The xenophobic attitudes and behaviour experienced daily by foreign women in South Africa and the violence they endured during the May 2008 attacks compounds the trauma that many migrant women had experienced in their country of origin, which was often the motivating factor in their decision to leave their home country in the first place.

Interestingly, Palmary points out that women often do not see the violence they experience as political but instead tend to view these violations as personal or domestic. The fact that women see their violations as domestic rather than political means there is a very real possibility that women may be left out of reconciliation and justice mechanisms in their home and host countries. In addition, this means that the resistance and resilience that women do show in response to the violence perpetrated against them in both conflict and ‘normal’ settings is seldom acknowledged and often played down as ‘private’ or ‘domestic’ violence.

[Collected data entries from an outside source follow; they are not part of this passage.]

/-- tfreeNamed. -/
theorem tfreeNamed (slot : Slot) : Statement (.tfreeNamed slot) := by
  intro hw y hy
  cases hy
  refine decodeSyl_x _ _ 0x16#8 (XR.opc_word _ _) (by decide) ?_ hw rfl
  refine (congrArg (fun r : XR => (some (if r.imm.getLsbD 8 then .tfreeNamed (r.imm.setWidth 8) else .tfreeReg r.xa) : Option Instr)) (XR.of_word 0x16#8 ⟨0, 0, 0, 0, 0#27 ++ 1#1 ++ slot⟩)).trans ?_
  simp (disch := decide) only [extract_full, setWidth_append_low, getLsbD_append_low, getLsbD_append_high, Nat.reduceSub]
  rfl

/-- tfreeReg. -/
theorem tfreeReg (sa : SReg) : Statement (.tfreeReg sa) := by
  intro hw y hy
  cases hy
  refine decodeSyl_x _ _ 0x16#8 (XR.opc_word _ _) (by decide) ?_ hw rfl
  refine (congrArg (fun r : XR => (some (if r.imm.getLsbD 8 then .tfreeNamed (r.imm.setWidth 8) else .tfreeReg r.xa) : Option Instr)) (XR.of_word 0x16#8 ⟨0, sa, 0, 0, 0⟩)).trans ?_
  simp (disch := decide) only []
  rfl

/-- tstatNamed. -/
theorem tstatNamed (sd : SReg) (slot : Slot) : Statement (.tstatNamed sd slot) := by
  intro hw y hy
  cases hy
  refine decodeSyl_x _ _ 0x17#8 (XR.opc_word _ _) (by decide) ?_ hw rfl
  refine (congrArg (fun r : XR => (some (if r.imm.getLsbD 8 then .tstatNamed r.xd (r.imm.setWidth 8) else .tstatReg r.xd r.xa) : Option Instr)) (XR.of_word 0x17#8 ⟨sd, 0, 0, 0, 0#27 ++ 1#1 ++ slot⟩)).trans ?_
  simp (disch := decide) only [extract_full, setWidth_append_low, getLsbD_append_low, getLsbD_append_high, Nat.reduceSub]
  rfl

/-- tstatReg. -/
theorem tstatReg (sd : SReg) (sa : SReg) : Statement (.tstatReg sd sa) := by
  intro hw y hy
  cases hy
  refine decodeSyl_x _ _ 0x17#8 (XR.opc_word _ _) (by decide) ?_ hw rfl
  refine (congrArg (fun r : XR => (some (if r.imm.getLsbD 8 then .tstatNamed r.xd (r.imm.setWidth 8) else .tstatReg r.xd r.xa) : Option Instr)) (XR.of_word 0x17#8 ⟨sd, sa, 0, 0, 0⟩)).trans ?_
  simp (disch := decide) only []
  rfl

/-- sigImm. -/
theorem sigImm (sem : SemR) (amt : Bits8) : Statement (.sigImm sem amt) := by
  intro hw y hy
  cases hy
  refine decodeSyl_x _ _ 0x20#8 (XR.opc_word _ _) (by decide) ?_ hw rfl
  refine (congrArg (fun r : XR => (some (if r.xa = 0 then .sigImm (r.imm.setWidth 4) (r.imm.extractLsb' 4 8) else .sigReg (r.imm.setWidth 4) r.xa) : Option Instr)) (XR.of_word 0x20#8 ⟨0, 0, 0, 0, 0#24 ++ amt ++ sem⟩)).trans ?_
  simp (disch := decide) only [extract_append_low, extract_append_high, extract_full, setWidth_append_low, Nat.reduceSub]
  rfl

/-- sigReg. -/
theorem sigReg (sem : SemR) (sa : SReg) : Statement (.sigReg sem sa) := by
  intro hw y hy
  cases hy
  refine decodeSyl_x _ _ 0x20#8 (XR.opc_word _ _) (by decide) ?_ hw rfl
  have hn : sa ≠ 0 := by
    simp [Instr.wf] at hw
    simp [hw]
  refine (congrArg (fun r : XR => (some (if r.xa = 0 then .sigImm (r.imm.setWidth 4) (r.imm.extractLsb' 4 8) else .sigReg (r.imm.setWidth 4) r.xa) : Option Instr)) (XR.of_word 0x20#8 ⟨0, sa, 0, 0, 0#32 ++ sem⟩)).trans ?_
  simp (disch := decide) only [extract_append_high, extract_full, setWidth_append_low, Nat.reduceSub, if_neg hn]

/-- swait. -/
theorem swait (sem : SemR) (amt : Bits8) : Statement (.swait sem amt) := by
  intro hw y hy
  cases hy
  refine decodeSyl_x _ _ 0x21#8 (XR.opc_word _ _) (by decide) ?_ hw rfl
  refine (congrArg (fun r : XR => (some (.swait (r.imm.setWidth 4) (r.imm.extractLsb' 4 8)) : Option Instr)) (XR.of_word 0x21#8 ⟨0, 0, 0, 0, 0#24 ++ amt ++ sem⟩)).trans ?_
  simp (disch := decide) only [extract_append_low, extract_append_high, extract_full, setWidth_append_low, Nat.reduceSub]

/-- semrSem. -/
theorem semrSem (sd : SReg) (sem : SemR) : Statement (.semrSem sd sem) := by
  intro hw y hy
  cases hy
  refine decodeSyl_x _ _ 0x22#8 (XR.opc_word _ _) (by decide) ?_ hw rfl
  refine (congrArg (fun r : XR => (match (r.imm.extractLsb' 0 4).toNat with | 0 => some (.semrSem r.xd (r.imm.extractLsb' 4 4)) | 1 => some (.semrOvf r.xd) | 2 => (EngQ.ofCode (r.imm.extractLsb' 8 2)).map fun q => .semrEnt r.xd r.xa q (r.imm.extractLsb' 12 3) | 3 => (EngQ.ofCode (r.imm.extractLsb' 8 2)).map fun q => .semrCfg r.xd q | _ => none : Option Instr)) (XR.of_word 0x22#8 ⟨sd, 0, 0, 0, 0#28 ++ sem ++ 0#4⟩)).trans ?_
  simp (disch := decide) only [extract_append_low, extract_append_high, extract_full, Nat.reduceSub]
  rfl

/-- semrOvf. -/
theorem semrOvf (sd : SReg) : Statement (.semrOvf sd) := by
  intro hw y hy
  cases hy
  refine decodeSyl_x _ _ 0x22#8 (XR.opc_word _ _) (by decide) ?_ hw rfl
  refine (congrArg (fun r : XR => (match (r.imm.extractLsb' 0 4).toNat with | 0 => some (.semrSem r.xd (r.imm.extractLsb' 4 4)) | 1 => some (.semrOvf r.xd) | 2 => (EngQ.ofCode (r.imm.extractLsb' 8 2)).map fun q => .semrEnt r.xd r.xa q (r.imm.extractLsb' 12 3) | 3 => (EngQ.ofCode (r.imm.extractLsb' 8 2)).map fun q => .semrCfg r.xd q | _ => none : Option Instr)) (XR.of_word 0x22#8 ⟨sd, 0, 0, 0, 1⟩)).trans ?_
  simp (disch := decide) only []
  rfl

/-- semrEnt. -/
theorem semrEnt (sd : SReg) (sa : SReg) (q : EngQ) (word : Bits3) : Statement (.semrEnt sd sa q word) := by
  intro hw y hy
  cases hy
  refine decodeSyl_x _ _ 0x22#8 (XR.opc_word _ _) (by decide) ?_ hw rfl
  refine (congrArg (fun r : XR => (match (r.imm.extractLsb' 0 4).toNat with | 0 => some (.semrSem r.xd (r.imm.extractLsb' 4 4)) | 1 => some (.semrOvf r.xd) | 2 => (EngQ.ofCode (r.imm.extractLsb' 8 2)).map fun q => .semrEnt r.xd r.xa q (r.imm.extractLsb' 12 3) | 3 => (EngQ.ofCode (r.imm.extractLsb' 8 2)).map fun q => .semrCfg r.xd q | _ => none : Option Instr)) (XR.of_word 0x22#8 ⟨sd, sa, 0, 0, 0#21 ++ word ++ 0#2 ++ q.code ++ 0#4 ++ 2#4⟩)).trans ?_
  simp (disch := decide) only [Option.map_some, extract_append_low, extract_append_high, extract_full, Nat.reduceSub, EngQ.ofCode_code]
  rfl

/-- semrCfg. -/
theorem semrCfg (sd : SReg) (q : EngQ) : Statement (.semrCfg sd q) := by
  intro hw y hy
  cases hy
  refine decodeSyl_x _ _ 0x22#8 (XR.opc_word _ _) (by decide) ?_ hw rfl
  refine (congrArg (fun r : XR => (match (r.imm.extractLsb' 0 4).toNat with | 0 => some (.semrSem r.xd (r.imm.extractLsb' 4 4)) | 1 => some (.semrOvf r.xd) | 2 => (EngQ.ofCode (r.imm.extractLsb' 8 2)).map fun q => .semrEnt r.xd r.xa q (r.imm.extractLsb' 12 3) | 3 => (EngQ.ofCode (r.imm.extractLsb' 8 2)).map fun q => .semrCfg r.xd q | _ => none : Option Instr)) (XR.of_word 0x22#8 ⟨sd, 0, 0, 0, 0#26 ++ q.code ++ 0#4 ++ 3#4⟩)).trans ?_
  simp (disch := decide) only [Option.map_some, extract_append_low, extract_append_high, extract_full, Nat.reduceSub, EngQ.ofCode_code]
  rfl

/-- eqflushD. -/
theorem eqflushD (q : EngQ) : Statement (.eqflushD q) := by
  intro hw y hy
  cases hy
  refine decodeSyl_x _ _ 0x23#8 (XR.opc_word _ _) (by decide) ?_ hw rfl
  refine (congrArg (fun r : XR => ((EngQ.ofCode (r.imm.extractLsb' 0 2)).map fun q => if r.imm.getLsbD 4 then .eqflushR q r.xb else .eqflushD q : Option Instr)) (XR.of_word 0x23#8 ⟨0, 0, 0, 0, 0#34 ++ q.code⟩)).trans ?_
  simp (disch := decide) only [Option.map_some, extract_append_low, extract_full, getLsbD_append_high, Nat.reduceSub, EngQ.ofCode_code]
  rfl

It is also important to note that compounded and/or buried trauma does not disappear, and can dramatically affect the functioning of an individual, causing dissociative episodes, uncontainable emotions, self destructive behaviour and an altered view the world, among other symptoms. As such, the experience of trauma is an everyday reality for migrant women living in South Africa because it not only exists in the past, but old and new forms of trauma still persist as a part of their daily lives in South Africa, as one migrant woman expressed thus: ‘... that’s when I realized this thing is like genocide because it reminds me a lot of things in my mind. How can I run away from this life and find another one like this ... the time I saw those things I was thinking maybe this country is going to be like our country also’.

Migrant women: their resilience and agency

Despite the extreme vulnerability of migrant women in South Africa and their exposure to xenophobic attitudes, behaviour and violence, the migrant women interviewed by CSVR demonstrated high levels of resilience and agency in a context that does not provide them with many opportunities.

Their agency was evident in the efforts they make to earn an honest living, educate their children, and provide for their families. Many relatively well-educated migrant women were working in menial jobs in order to make ends meet: some of them had used this opportunity to earn enough money to acquire South African qualifications or to start their own business. In addition, migrant women have a variety of coping mechanisms that they use to make life bearable in South Africa. These include religious groups, family and friends, and support groups accessed through migrant organisations; very few of them relied on the South African government to make a difference in their lives.

Conclusion

Despite the fact that the May 2008 wave of xenophobic violence in South Africa is long over, migrant women continue to face xenophobic attitudes and behaviours from South African nationals on a daily basis. With the immediate crisis having passed, the attention of many international and local organisations has turned to other issues. However, in order for there not to be a repeat of the terrible violence that erupted in May 2008 and in order that the daily lived experience of migrant women in South Africa improves to the extent that their safety and physical/psychological health can be ensured, a lot more work still needs to be done to educate migrants and South African nationals about migrant and human rights, and to raise awareness about the issues facing migrant women in particular. In addition, much more work needs to be done to ensure that the true integration – the inclusion of individuals in a society, the result of a conscious and motivated interaction and co-operation of individuals and groups – of migrants into host communities is striven for and achieved, in order to protect both migrants and South African nationals from ignorance, mistrust, anger, hatred and the inevitable violence that must follow.